Mindful of Harris's mandate that notice statutes be construed strictly, we believe that, where the controlling statute does not specifically require United States mail, delivery by Federal Express, which provides a signed receipt verifying delivery, is registered mail within the meaning of this statute. As the Court in Harris noted, the purpose behind requiring that the notice be sent by registered mail is to avoid disputes about whether or when a party receives notice. Delivery by Federal Express that provides signed receipts meets that purpose.

We, therefore, hold that delivery by Federal Express, with return receipt, is registered mail within the meaning of N.C.G.S. § 20-305. Under this interpretation, plaintiff in the present case gave proper notice of its objection to defendant’s proposed relocation within the statutory period, and the trial court’s conclusions of law 4 and 6 finding otherwise were erroneous.

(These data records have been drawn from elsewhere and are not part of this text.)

theorem execGetdcr_keeps {r : State} {s : State} (h : Keeps r s) :
    OutKeeps r (execGetdcr s) := by
  unfold execGetdcr
  repeat' (first
    | with_reducible assumption
    | with_reducible exact rfl
    | with_reducible exact id
    | with_reducible exact RegFile.put_wf
    | with_reducible exact RegFile.setFld_wf
    | with_reducible exact RegFile.filter_wf
    | with_reducible exact fun w => RegFile.foldl_wf w (fun _ _ w => RegFile.put_wf w)
    | with_reducible exact (listModify_length _ _ _).trans
    | with_reducible exact fun _ => List.length_replicate
    | with_reducible exact List.length_map _ |>.trans
    | (intro x; refine (fun (hx : Keeps r x) => ?_) ?_; clear_value x; rotate_left; subst x)
    | (intro x; refine (fun (hx : FstKeeps r x) => ?_) ?_; clear_value x; rotate_left; subst x)
    | (intro x; refine (fun (hf0 : ∀ s, Keeps r s → Keeps r (x s)) => ?_) ?_; clear_value x; rotate_left; subst x; intro _ _)
    | (intro x; refine (fun (hf1 : ∀ s c, Keeps r s → Keeps r (x s c)) => ?_) ?_; clear_value x; rotate_left; subst x; intro _ _ _)
    | (intro x; refine (fun (hf2 : ∀ c, Keeps r (x c)) => ?_) ?_; clear_value x; rotate_left; subst x; intro _)
    | (intro x; have hs : (x : Safety) = x := rfl; clear hs; subst x)
    | (intro x; clear_value x)
    | (intro x)
    | lift_lets
    | with_reducible apply State.freeAnswer_keeps
    | with_reducible apply OutKeeps.ok
    | with_reducible apply OutKeeps.ite
    | with_reducible apply Keeps.ite
    | (with_reducible refine Keeps.foldl ?_ (fun _ _ _ => ?_))
    | with_reducible apply hf0
    | with_reducible apply hf2
    | with_reducible apply hf1
    | with_reducible apply Keeps.upd)

theorem execGetstatus_keeps {r : State} {s : State} (h : Keeps r s) :
    OutKeeps r (execGetstatus s) := by
  unfold execGetstatus
  repeat' (first
    | with_reducible assumption
    | with_reducible exact rfl
    | with_reducible exact id
    | with_reducible exact RegFile.put_wf
    | with_reducible exact RegFile.setFld_wf
    | with_reducible exact RegFile.filter_wf
    | with_reducible exact fun w => RegFile.foldl_wf w (fun _ _ w => RegFile.put_wf w)
    | with_reducible exact (listModify_length _ _ _).trans
    | with_reducible exact fun _ => List.length_replicate
    | with_reducible exact List.length_map _ |>.trans
    | (intro x; refine (fun (hx : Keeps r x) => ?_) ?_; clear_value x; rotate_left; subst x)
    | (intro x; refine (fun (hx : FstKeeps r x) => ?_) ?_; clear_value x; rotate_left; subst x)
    | (intro x; refine (fun (hf0 : ∀ s, Keeps r s → Keeps r (x s)) => ?_) ?_; clear_value x; rotate_left; subst x; intro _ _)
    | (intro x; refine (fun (hf1 : ∀ s c, Keeps r s → Keeps r (x s c)) => ?_) ?_; clear_value x; rotate_left; subst x; intro _ _ _)
    | (intro x; refine (fun (hf2 : ∀ c, Keeps r (x c)) => ?_) ?_; clear_value x; rotate_left; subst x; intro _)
    | (intro x; have hs : (x : Safety) = x := rfl; clear hs; subst x)
    | (intro x; clear_value x)
    | (intro x)
    | lift_lets
    | with_reducible apply State.freeAnswer_keeps
    | with_reducible apply OutKeeps.ok
    | with_reducible apply OutKeeps.ite
    | with_reducible apply Keeps.ite
    | (with_reducible refine Keeps.foldl ?_ (fun _ _ _ => ?_))
    | with_reducible apply hf0
    | with_reducible apply hf2
    | with_reducible apply hf1
    | with_reducible apply Keeps.upd)
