-- ==== Sys2Proof/Laws/TrainingKeeps.lean ====
section
/-! SUPPORT. What the operations of Machine/Training.lean keep. -/
namespace Sys2Proof.Machine

theorem State.backToClock_persists {r : State} {s : State} {g : Nat} (h : Persist r s) : Persist r (State.backToClock s g) :=
  h.via (State.backToClock_keeps (Keeps.refl _))

theorem State.joinSpare_keeps {r : State} {s : State} {g : Nat} (h : Keeps r s) :
    Keeps r (State.joinSpare s g) := by
  unfold State.joinSpare
  repeat' (first
    | with_reducible assumption
    | with_reducible exact rfl
    | with_reducible exact id
    | with_reducible exact RegFile.put_wf
    | with_reducible exact RegFile.setFld_wf
    | with_reducible exact RegFile.filter_wf
    | with_reducible exact fun w => RegFile.foldl_wf w (fun _ _ w => RegFile.put_wf w)
    | with_reducible exact (listModify_length _ _ _).trans
    | with_reducible exact fun _ => List.length_replicate
    | with_reducible exact List.length_map _ |>.trans
    | (intro x; refine (fun (hx : Keeps r x) => ?_) ?_; clear_value x; rotate_left; subst x)
    | (intro x; refine (fun (hx : FstKeeps r x) => ?_) ?_; clear_value x; rotate_left; subst x)
    | (intro x; refine (fun (hf0 : ∀ s, Keeps r s → Keeps r (x s)) => ?_) ?_; clear_value x; rotate_left; subst x; intro _ _)
    | (intro x; refine (fun (hf1 : ∀ s c, Keeps r s → Keeps r (x s c)) => ?_) ?_; clear_value x; rotate_left; subst x; intro _ _ _)
    | (intro x; refine (fun (hf2 : ∀ c, Keeps r (x c)) => ?_) ?_; clear_value x; rotate_left; subst x; intro _)
    | (intro x; have hs : (x : Safety) = x := rfl; clear hs; subst x)
    | (intro x; clear_value x)
    | (intro x)
    | lift_lets
    | with_reducible apply Keeps.ite
    | (with_reducible refine Keeps.foldl ?_ (fun _ _ _ => ?_))
    | with_reducible apply hf0
    | with_reducible apply hf2
    | with_reducible apply hf1
    | with_reducible apply Keeps.upd)

theorem execMarkerOk_persist {r : State} {g seq limit : Nat} {s : State} (h : Persist r s) :
    OutPersist r (execMarkerOk g seq limit s) := by
  refine OutPersist.ok (State.rtMsg_persist h fun t u ht e => ?_)
  by_cases hc : t.lstate g = lsMarker
  · rw [if_pos hc] at e
    exact Option.some.inj e ▸ State.tryRun_persist ((((((ht.via (State.set_keeps (Keeps.refl _))).via
      (State.set_keeps (Keeps.refl _))).via (State.set_keeps (Keeps.refl _))).via (State.setGroup_keeps (Keeps.refl _))).via
      (State.joinSpare_keeps (Keeps.refl _))).via (State.refreshWait_keeps (Keeps.refl _)))
  · rw [if_neg hc] at e
    exact Option.some.inj e ▸ ht

theorem execTrainingTimeout_persist {r : State} {s : State} (h : Persist r s) :
    OutPersist r (execTrainingTimeout s) := by
  unfold execTrainingTimeout
  repeat' (first
    | with_reducible assumption
    | with_reducible exact rfl
    | with_reducible exact id
    | with_reducible exact RegFile.put_wf
    | with_reducible exact RegFile.setFld_wf
    | with_reducible exact RegFile.filter_wf
    | with_reducible exact fun w => RegFile.foldl_wf w (fun _ _ w => RegFile.put_wf w)
    | with_reducible exact (listModify_length _ _ _).trans
    | with_reducible exact fun _ => List.length_replicate
    | with_reducible exact List.length_map _ |>.trans
    | (intro x; refine (fun (hx : Persist r x) => ?_) ?_; clear_value x; rotate_left; subst x)
    | (intro x; have hs : (x : Safety) = x := rfl; clear hs; subst x)
    | (intro x; clear_value x)
    | (intro x)
    | lift_lets
    | with_reducible apply State.enterRun_persist
    | with_reducible apply State.set_persists
    | with_reducible apply State.backToClock_persists
    | with_reducible apply OutPersist.ok
    | with_reducible apply OutPersist.ite
    | with_reducible apply Persist.ite
    | (with_reducible refine Persist.foldl ?_ (fun _ _ _ => ?_))
    | with_reducible apply Persist.upd)

theorem execRcgo_keeps {r : State} {g : Nat} {seq : Nat} {first : Nat} {last : Nat} {vc : Nat} {s : State} (h : Keeps r s) :
    OutKeeps r (execRcgo g seq first last vc s) := by
  unfold execRcgo
  repeat' (first
    | with_reducible assumption
    | with_reducible exact rfl
    | with_reducible exact id
    | with_reducible exact RegFile.put_wf
    | with_reducible exact RegFile.setFld_wf
    | with_reducible exact RegFile.filter_wf
    | with_reducible exact fun w => RegFile.foldl_wf w (fun _ _ w => RegFile.put_wf w)
    | with_reducible exact (listModify_length _ _ _).trans
    | with_reducible exact fun _ => List.length_replicate
    | with_reducible exact List.length_map _ |>.trans
    | (intro x; refine (fun (hx : Keeps r x) => ?_) ?_; clear_value x; rotate_left; subst x)
    | (intro x; refine (fun (hx : FstKeeps r x) => ?_) ?_; clear_value x; rotate_left; subst x)
    | (intro x; refine (fun (hf0 : ∀ s, Keeps r s → Keeps r (x s)) => ?_) ?_; clear_value x; rotate_left; subst x; intro _ _)
    | (intro x; refine (fun (hf1 : ∀ s c, Keeps r s → Keeps r (x s c)) => ?_) ?_; clear_value x; rotate_left; subst x; intro _ _ _)
    | (intro x; refine (fun (hf2 : ∀ c, Keeps r (x c)) => ?_) ?_; clear_value x; rotate_left; subst x; intro _)
    | (intro x; have hs : (x : Safety) = x := rfl; clear hs; subst x)
    | (intro x; clear_value x)
    | (intro x)
    | lift_lets
    | (with_reducible refine State.rtMsg_keeps ?_ (fun _ _ => ?_))
    | with_reducible apply State.submitRecall_keeps
    | (refine Keeps.of_fst ‹_ = (_, _)› ?_)
    | with_reducible apply OptKeeps.mkSome
    | with_reducible exact OptKeeps.mkNone
    | (with_reducible refine OptKeeps.map (fun _ => ?_))
    | (with_reducible refine OptKeeps.bind (fun _ => ?_))
    | with_reducible apply OptKeeps.ite
    | with_reducible apply OutKeeps.ok
    | with_reducible apply OutKeeps.ite
    | with_reducible apply Keeps.ite
    | (with_reducible refine Keeps.foldl ?_ (fun _ _ _ => ?_))
    | with_reducible apply FstKeeps.ite
    | (with_reducible refine FstKeeps.foldl ?_ (fun _ _ _ _ => ?_))
    | with_reducible apply hf0
    | with_reducible apply hf2
    | with_reducible apply hf1
    | split
    | with_reducible apply FstKeeps.mk
    | with_reducible apply Keeps.upd)

end Sys2Proof.Machine
end

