theorem not_stopped_of_running {s : State} (h : s.running = true) : s.stopped = false := by
  unfold running at h
  unfold stopped
  revert h
  cases s.dev <;> decide

theorem mainWrite_early {s : State} (h : s.dev = .safeBoot ∨ s.dev = .load ∨ s.dev = .train) (u : State) :
    s.mainWrite u = s.bump Reg.ID_CTRLSTAT_EARLYCNT := by
  rcases h with h | h | h <;> simp [mainWrite, running, early, h]

theorem mainWrite_stopped {s : State} (h : s.stopped = true) (u : State) : s.mainWrite u = s.set Reg.ID_CTRLSTAT_UNAVAIL 1 := by
  have hr : s.running = false := Bool.eq_false_iff.2 fun hr => by simp [not_stopped_of_running hr] at h
  have he : s.early = false := by simpa [early, and_assoc] using not_early_of_stopped h
  simp [mainWrite, hr, he, h]

/-! ## One word of a write (R23, R27) -/

theorem flag_false_of_get {s : State} {f : Fld} (h : s.get f = 0) : s.flag f = false := by
  have e : s.regs.fld f = 0 := h
  simp [flag, RegFile.flag, e]

theorem flag_true_of_get {s : State} {f : Fld} (h : s.get f = 1) : s.flag f = true := by
  have e : s.regs.fld f = 1 := h
  simp [flag, RegFile.flag, e]

theorem alwaysOn_iff (a : Nat) : alwaysOn a = true ↔ a < 0x10000 ∨ (0xD0000 ≤ a ∧ a < 0xE0000) := by simp [alwaysOn]

/-- In the stopped states the main logic is not reached. -/
theorem i3cWord_unavail {s : State} {a : Nat} (hs : s.stopped = true) (ha : alwaysOn a = false) (v : Word) :
    s.i3cWord a v = s.set Reg.ID_CTRLSTAT_UNAVAIL 1 := by
  simp [i3cWord, hs, ha]

/-- With the return lanes selected, a live parameter is rejected. -/
theorem i3cWord_rejected {s : State} {a : Nat} (hs : s.running = true) (hl : s.get Reg.ID_CTRLSTAT_LIVESRC = 1)
    (ha : liveParam a = true) (v : Word) : s.i3cWord a v = s.bump Reg.ID_CTRLSTAT_REJCNT := by
  simp [i3cWord, not_stopped_of_running hs, flag_true_of_get hl, ha]

theorem i3cWord_source {s : State} (hs : s.running = true) (hl : s.get Reg.ID_CTRLSTAT_LIVESRC = 0) (a : Nat) (v : Word) :
    s.i3cWord a v = s.sourceWrite a v := by
  simp [i3cWord, not_stopped_of_running hs, flag_false_of_get hl]

/-- The always-on spaces have no RWC field. -/
theorem liveParam_alwaysOn {a : Nat} (ha : alwaysOn a = true) : liveParam a = false := by
  have hspace : regSpace a = regTableID ∨ regSpace a = regTableSP := by
    rcases (alwaysOn_iff a).1 ha with h | h
    · exact .inl (by simp [regSpace, show a / 0x10000 = 0 by omega])
    · exact .inr (by simp [regSpace, show a / 0x10000 = 13 by omega])
  have hrwc : ∀ d, findReg a = some d → d.rwc = 0 := by
    intro d hd
    have hmem := List.mem_of_find?_eq_some hd
    have hID : ∀ d ∈ regTableID, d.rwc = 0 := by decide
    have hSP : ∀ d ∈ regTableSP, d.rwc = 0 := by decide
    rcases hspace with e | e
    · exact hID d (e ▸ hmem)
    · exact hSP d (e ▸ hmem)
  have hne : a ≠ 0x020008 ∧ a ≠ 0x070004 := by
    rcases (alwaysOn_iff a).1 ha with h | h <;> omega
  unfold liveParam
  cases hd : findReg a with
  | none => simp [hne]
  | some d => simp [hne, hrwc d hd]

theorem sourceWrite_outside (s : State) {a : Nat} (h : a < 0x020000 ∨ 0x030000 ≤ a) (v : Word) :
    s.sourceWrite a v = s.regWrite a v := by
  unfold sourceWrite
  rw [if_neg]
  omega

/-- A write to an always-on space that reaches its register does so from either live-parameter source. -/
theorem i3cWord_alwaysOn (s : State) {a : Nat} (ha : alwaysOn a = true) (v : Word) : s.i3cWord a v = s.regWrite a v := by
  have hout : a < 0x020000 ∨ 0x030000 ≤ a := by
    rcases (alwaysOn_iff a).1 ha with h | h <;> omega
  simp [i3cWord, ha, liveParam_alwaysOn ha, sourceWrite_outside s hout]

/-! ## Plain registers (R8, R9) -/

/-- What a plain store of `v` makes of the word at `a`: RW and RWC bits take it, W1C bits clear where it is 1 and hardware has not
set them in the cycle. -/
def storedWord (s : State) (d : RegDef) (a : Nat) (v : Word) : Word :=
  ((s.regs.word a &&& ~~~BitVec.ofNat 32 (d.rw + d.rwc)) ||| (v &&& BitVec.ofNat 32 (d.rw + d.rwc))) &&&
    ~~~(v &&& BitVec.ofNat 32 d.w1c &&& ~~~BitVec.ofNat 32 (hotMask s.hot a))

theorem regStore_eq {a : Nat} {d : RegDef} (h : findReg a = some d) (s : State) (v : Word) :
    s.regStore a v = { s with regs := s.regs.put a (s.storedWord d a v) } := by
  unfold regStore
  rw [h]
  rfl

/-- A register without RW, RWC and W1C bits takes no store. -/
theorem storedWord_readOnly {d : RegDef} (hrw : d.rw = 0) (hrwc : d.rwc = 0) (hw1c : d.w1c = 0) (s : State) (a : Nat) (v : Word) :
    s.storedWord d a v = s.regs.word a := by
  simp only [storedWord, hrw, hrwc, hw1c, Nat.add_zero, BitVec.not_zero, BitVec.and_zero, BitVec.zero_and,
    BitVec.or_zero, BitVec.and_allOnes]

theorem regWrite_mapped {a : Nat} {d : RegDef} (h : findReg a = some d) (ha : a % 4 = 0) (s : State) (v : Word) :
    s.regWrite a v = s.hookedStore a v false := by
  simp [regWrite, h, ha]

We reverse the trial court’s entry of summary judgment in favor of defendant and remand for further action consistent with this opinion.

*757Reversed.

Judge ORR concurs. Judge WELLS, writing separately, concurs in the result.





Concurrence Opinion

Judge WELLS

concurring.

I fully concur with the majority on the disposition of the issues discussed in Sections I and II of the opinion.

On the issue of notice, discussed in Section III, I concur only in the result.

The terms “registered or certified mail” are found in numerous places in our statute books. The terms, frequently used by the General Assembly, have a commonly well-understood meaning, i.e., mail of the United States Postal Service. Therefore, I cannot agree that the General Assembly intended to include Federal Express mail when it used those terms in G.S. 20-305(4). We do not need to reach or decide that question in this case.

The apparent interest and purpose of enacting the notice requirement in G.S. 20-305(4) was to prevent franchisors from stonewalling proposed dealership changes or modifications by not responding to the dealer’s request or proposal. In this case, a timely response was sent and petitioner (plaintiff-appellant) does not contend that respondent’s (defendant-appellee’s) response was not duly and promptly received. As the record before us discloses, it was the receipt of respondent’s (defendant-appellee’s) letter which prompted petitioner’s (plaintiff-appellant’s) request for a hearing.

Under the circumstances, I cannot discern any harm or prejudice to petitioner (plaintiff-appellant) from respondent’s (defendant-appellee’s) failure to follow the statutory directive in sending its letter.